• Data listing:

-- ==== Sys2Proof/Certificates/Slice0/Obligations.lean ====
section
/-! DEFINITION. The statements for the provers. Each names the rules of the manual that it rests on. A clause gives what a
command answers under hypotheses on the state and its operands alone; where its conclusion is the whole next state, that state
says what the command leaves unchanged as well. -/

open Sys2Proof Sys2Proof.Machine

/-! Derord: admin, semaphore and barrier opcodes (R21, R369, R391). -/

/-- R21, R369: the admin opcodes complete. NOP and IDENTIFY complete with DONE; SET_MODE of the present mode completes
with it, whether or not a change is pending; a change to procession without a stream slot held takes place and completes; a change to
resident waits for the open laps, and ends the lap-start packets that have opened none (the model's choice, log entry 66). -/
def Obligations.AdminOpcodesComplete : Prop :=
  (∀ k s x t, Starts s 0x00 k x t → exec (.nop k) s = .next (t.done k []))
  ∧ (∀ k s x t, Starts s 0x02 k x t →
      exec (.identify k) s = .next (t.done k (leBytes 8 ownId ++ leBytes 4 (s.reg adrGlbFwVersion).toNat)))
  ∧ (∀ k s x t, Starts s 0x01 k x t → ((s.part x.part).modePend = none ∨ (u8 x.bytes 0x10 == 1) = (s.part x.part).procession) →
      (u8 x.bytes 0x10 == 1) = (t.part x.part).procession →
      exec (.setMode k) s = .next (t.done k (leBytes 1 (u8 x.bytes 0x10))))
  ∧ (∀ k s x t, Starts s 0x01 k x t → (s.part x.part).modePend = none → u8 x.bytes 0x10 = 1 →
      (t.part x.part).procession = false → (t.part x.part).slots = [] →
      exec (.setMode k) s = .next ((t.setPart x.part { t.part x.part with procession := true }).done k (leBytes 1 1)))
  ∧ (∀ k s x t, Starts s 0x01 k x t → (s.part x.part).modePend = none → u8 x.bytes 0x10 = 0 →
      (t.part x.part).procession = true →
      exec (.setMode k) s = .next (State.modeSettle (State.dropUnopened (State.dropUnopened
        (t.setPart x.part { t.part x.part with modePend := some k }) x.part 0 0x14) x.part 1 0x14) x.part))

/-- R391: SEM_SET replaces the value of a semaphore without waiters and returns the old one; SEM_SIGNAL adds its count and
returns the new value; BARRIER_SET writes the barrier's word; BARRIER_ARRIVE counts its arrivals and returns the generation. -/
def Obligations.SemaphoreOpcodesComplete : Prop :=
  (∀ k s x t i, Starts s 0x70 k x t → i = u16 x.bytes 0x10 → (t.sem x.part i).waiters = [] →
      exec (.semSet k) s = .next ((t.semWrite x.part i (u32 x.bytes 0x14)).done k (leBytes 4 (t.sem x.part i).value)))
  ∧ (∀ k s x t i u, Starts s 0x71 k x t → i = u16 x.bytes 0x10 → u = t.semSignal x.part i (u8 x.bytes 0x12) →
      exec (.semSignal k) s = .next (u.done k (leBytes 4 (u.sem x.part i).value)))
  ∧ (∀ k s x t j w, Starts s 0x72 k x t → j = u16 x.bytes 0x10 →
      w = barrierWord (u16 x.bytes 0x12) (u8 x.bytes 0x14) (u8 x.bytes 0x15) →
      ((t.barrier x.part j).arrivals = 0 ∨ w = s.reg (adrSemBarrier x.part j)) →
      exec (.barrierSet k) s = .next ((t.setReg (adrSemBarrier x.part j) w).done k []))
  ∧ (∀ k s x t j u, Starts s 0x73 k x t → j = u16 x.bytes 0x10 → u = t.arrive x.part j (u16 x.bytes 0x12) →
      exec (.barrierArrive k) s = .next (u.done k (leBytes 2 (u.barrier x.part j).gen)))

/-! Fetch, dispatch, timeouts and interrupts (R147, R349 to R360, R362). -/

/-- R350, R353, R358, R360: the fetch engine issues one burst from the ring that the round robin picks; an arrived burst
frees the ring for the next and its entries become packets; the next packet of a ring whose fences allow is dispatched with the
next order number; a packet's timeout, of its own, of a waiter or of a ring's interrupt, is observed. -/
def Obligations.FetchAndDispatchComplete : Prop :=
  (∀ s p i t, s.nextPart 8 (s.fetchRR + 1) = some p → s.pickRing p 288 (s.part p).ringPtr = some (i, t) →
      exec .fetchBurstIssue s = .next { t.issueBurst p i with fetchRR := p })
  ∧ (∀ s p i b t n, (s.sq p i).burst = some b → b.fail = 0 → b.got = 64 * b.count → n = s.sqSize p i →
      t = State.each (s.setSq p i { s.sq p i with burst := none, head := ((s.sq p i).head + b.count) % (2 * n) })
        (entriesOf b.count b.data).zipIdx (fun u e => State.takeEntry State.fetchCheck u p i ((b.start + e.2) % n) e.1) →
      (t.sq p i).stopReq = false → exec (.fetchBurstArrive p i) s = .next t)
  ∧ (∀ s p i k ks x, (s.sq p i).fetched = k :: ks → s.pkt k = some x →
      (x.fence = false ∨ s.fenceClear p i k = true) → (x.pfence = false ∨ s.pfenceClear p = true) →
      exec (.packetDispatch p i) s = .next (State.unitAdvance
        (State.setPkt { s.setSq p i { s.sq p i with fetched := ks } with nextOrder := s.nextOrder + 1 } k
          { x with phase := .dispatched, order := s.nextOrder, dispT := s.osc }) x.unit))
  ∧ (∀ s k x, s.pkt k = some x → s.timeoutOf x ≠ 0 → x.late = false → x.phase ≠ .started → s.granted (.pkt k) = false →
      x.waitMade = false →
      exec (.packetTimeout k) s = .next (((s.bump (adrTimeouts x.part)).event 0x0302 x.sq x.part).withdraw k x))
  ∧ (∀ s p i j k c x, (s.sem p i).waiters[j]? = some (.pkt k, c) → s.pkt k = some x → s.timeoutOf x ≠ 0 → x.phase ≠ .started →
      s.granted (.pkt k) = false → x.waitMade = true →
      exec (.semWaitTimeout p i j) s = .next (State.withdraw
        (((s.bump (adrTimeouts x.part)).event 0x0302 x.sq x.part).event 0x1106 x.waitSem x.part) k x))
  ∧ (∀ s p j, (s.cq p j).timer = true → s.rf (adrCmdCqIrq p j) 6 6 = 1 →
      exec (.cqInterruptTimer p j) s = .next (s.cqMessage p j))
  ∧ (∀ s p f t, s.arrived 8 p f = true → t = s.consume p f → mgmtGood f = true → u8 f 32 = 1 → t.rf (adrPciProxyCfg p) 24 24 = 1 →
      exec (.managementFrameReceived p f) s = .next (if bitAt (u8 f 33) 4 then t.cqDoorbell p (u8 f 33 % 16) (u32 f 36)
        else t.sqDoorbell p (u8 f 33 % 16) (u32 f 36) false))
==
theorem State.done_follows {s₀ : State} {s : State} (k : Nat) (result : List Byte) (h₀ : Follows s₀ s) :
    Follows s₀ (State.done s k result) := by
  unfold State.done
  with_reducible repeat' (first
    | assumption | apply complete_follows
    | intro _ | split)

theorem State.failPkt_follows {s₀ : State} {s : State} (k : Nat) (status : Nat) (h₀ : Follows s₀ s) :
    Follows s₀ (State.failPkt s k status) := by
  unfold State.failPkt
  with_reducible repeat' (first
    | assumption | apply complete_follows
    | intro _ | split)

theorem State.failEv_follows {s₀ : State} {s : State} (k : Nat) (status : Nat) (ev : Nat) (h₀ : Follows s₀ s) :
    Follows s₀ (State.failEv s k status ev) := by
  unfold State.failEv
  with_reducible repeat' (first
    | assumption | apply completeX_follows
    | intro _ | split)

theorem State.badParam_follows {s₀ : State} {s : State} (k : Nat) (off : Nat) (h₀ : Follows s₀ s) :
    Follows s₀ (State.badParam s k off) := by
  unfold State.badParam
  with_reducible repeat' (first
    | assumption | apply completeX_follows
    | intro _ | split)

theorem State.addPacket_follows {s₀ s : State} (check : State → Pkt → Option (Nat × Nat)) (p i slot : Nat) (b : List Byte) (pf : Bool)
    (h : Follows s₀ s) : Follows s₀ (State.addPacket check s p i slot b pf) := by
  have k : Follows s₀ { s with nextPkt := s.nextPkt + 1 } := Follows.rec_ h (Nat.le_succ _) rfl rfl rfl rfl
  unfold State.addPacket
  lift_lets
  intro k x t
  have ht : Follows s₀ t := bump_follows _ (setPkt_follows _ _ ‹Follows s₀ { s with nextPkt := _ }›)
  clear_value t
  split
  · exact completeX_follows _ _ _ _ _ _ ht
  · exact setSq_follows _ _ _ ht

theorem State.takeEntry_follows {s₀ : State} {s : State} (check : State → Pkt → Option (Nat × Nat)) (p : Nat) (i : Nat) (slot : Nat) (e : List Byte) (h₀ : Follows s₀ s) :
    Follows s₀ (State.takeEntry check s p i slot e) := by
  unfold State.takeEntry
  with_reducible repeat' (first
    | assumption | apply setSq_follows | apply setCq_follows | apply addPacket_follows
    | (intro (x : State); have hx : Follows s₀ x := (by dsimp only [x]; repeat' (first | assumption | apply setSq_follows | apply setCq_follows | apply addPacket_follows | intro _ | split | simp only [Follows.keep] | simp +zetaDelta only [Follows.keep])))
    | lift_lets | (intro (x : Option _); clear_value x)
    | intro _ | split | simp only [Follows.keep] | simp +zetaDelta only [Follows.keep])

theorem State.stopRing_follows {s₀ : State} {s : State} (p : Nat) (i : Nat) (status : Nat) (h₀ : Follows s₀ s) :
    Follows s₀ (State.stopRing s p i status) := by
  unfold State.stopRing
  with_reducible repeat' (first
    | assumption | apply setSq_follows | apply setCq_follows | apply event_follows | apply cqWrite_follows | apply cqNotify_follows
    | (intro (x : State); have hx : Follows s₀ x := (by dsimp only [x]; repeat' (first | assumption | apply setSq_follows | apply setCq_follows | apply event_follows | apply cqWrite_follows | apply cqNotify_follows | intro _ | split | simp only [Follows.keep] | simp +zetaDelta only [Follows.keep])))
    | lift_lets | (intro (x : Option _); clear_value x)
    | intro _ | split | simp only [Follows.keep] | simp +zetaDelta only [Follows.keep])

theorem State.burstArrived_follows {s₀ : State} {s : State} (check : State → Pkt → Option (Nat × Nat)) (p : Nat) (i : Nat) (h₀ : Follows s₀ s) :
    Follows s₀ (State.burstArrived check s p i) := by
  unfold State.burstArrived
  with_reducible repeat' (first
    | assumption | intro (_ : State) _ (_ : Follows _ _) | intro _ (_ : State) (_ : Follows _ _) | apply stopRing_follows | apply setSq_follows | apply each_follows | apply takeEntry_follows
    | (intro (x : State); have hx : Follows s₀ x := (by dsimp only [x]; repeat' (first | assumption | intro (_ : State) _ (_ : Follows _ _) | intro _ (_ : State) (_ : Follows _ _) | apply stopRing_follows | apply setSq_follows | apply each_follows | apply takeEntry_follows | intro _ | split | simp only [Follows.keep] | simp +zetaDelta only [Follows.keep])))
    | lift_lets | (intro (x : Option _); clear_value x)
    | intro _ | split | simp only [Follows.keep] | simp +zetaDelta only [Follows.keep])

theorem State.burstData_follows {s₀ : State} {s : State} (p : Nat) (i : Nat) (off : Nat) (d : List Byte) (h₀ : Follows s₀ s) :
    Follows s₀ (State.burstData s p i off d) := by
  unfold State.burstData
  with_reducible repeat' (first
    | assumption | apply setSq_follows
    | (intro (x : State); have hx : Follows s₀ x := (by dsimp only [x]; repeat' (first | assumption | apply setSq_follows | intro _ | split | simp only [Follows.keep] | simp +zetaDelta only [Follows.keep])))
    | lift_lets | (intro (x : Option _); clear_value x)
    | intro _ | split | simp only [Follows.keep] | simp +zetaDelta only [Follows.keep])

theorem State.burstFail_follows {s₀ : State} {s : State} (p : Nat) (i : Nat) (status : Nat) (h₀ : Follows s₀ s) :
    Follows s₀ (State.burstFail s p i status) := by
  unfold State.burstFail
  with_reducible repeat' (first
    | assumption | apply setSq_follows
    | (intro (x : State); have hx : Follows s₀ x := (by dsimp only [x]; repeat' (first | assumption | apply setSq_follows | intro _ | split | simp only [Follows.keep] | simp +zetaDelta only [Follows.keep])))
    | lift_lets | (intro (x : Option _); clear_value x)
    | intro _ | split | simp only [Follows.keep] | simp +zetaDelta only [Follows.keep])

• Task requirements: Work out how many lines of the data above hold the word "started", and write only the count.

• Task result: 2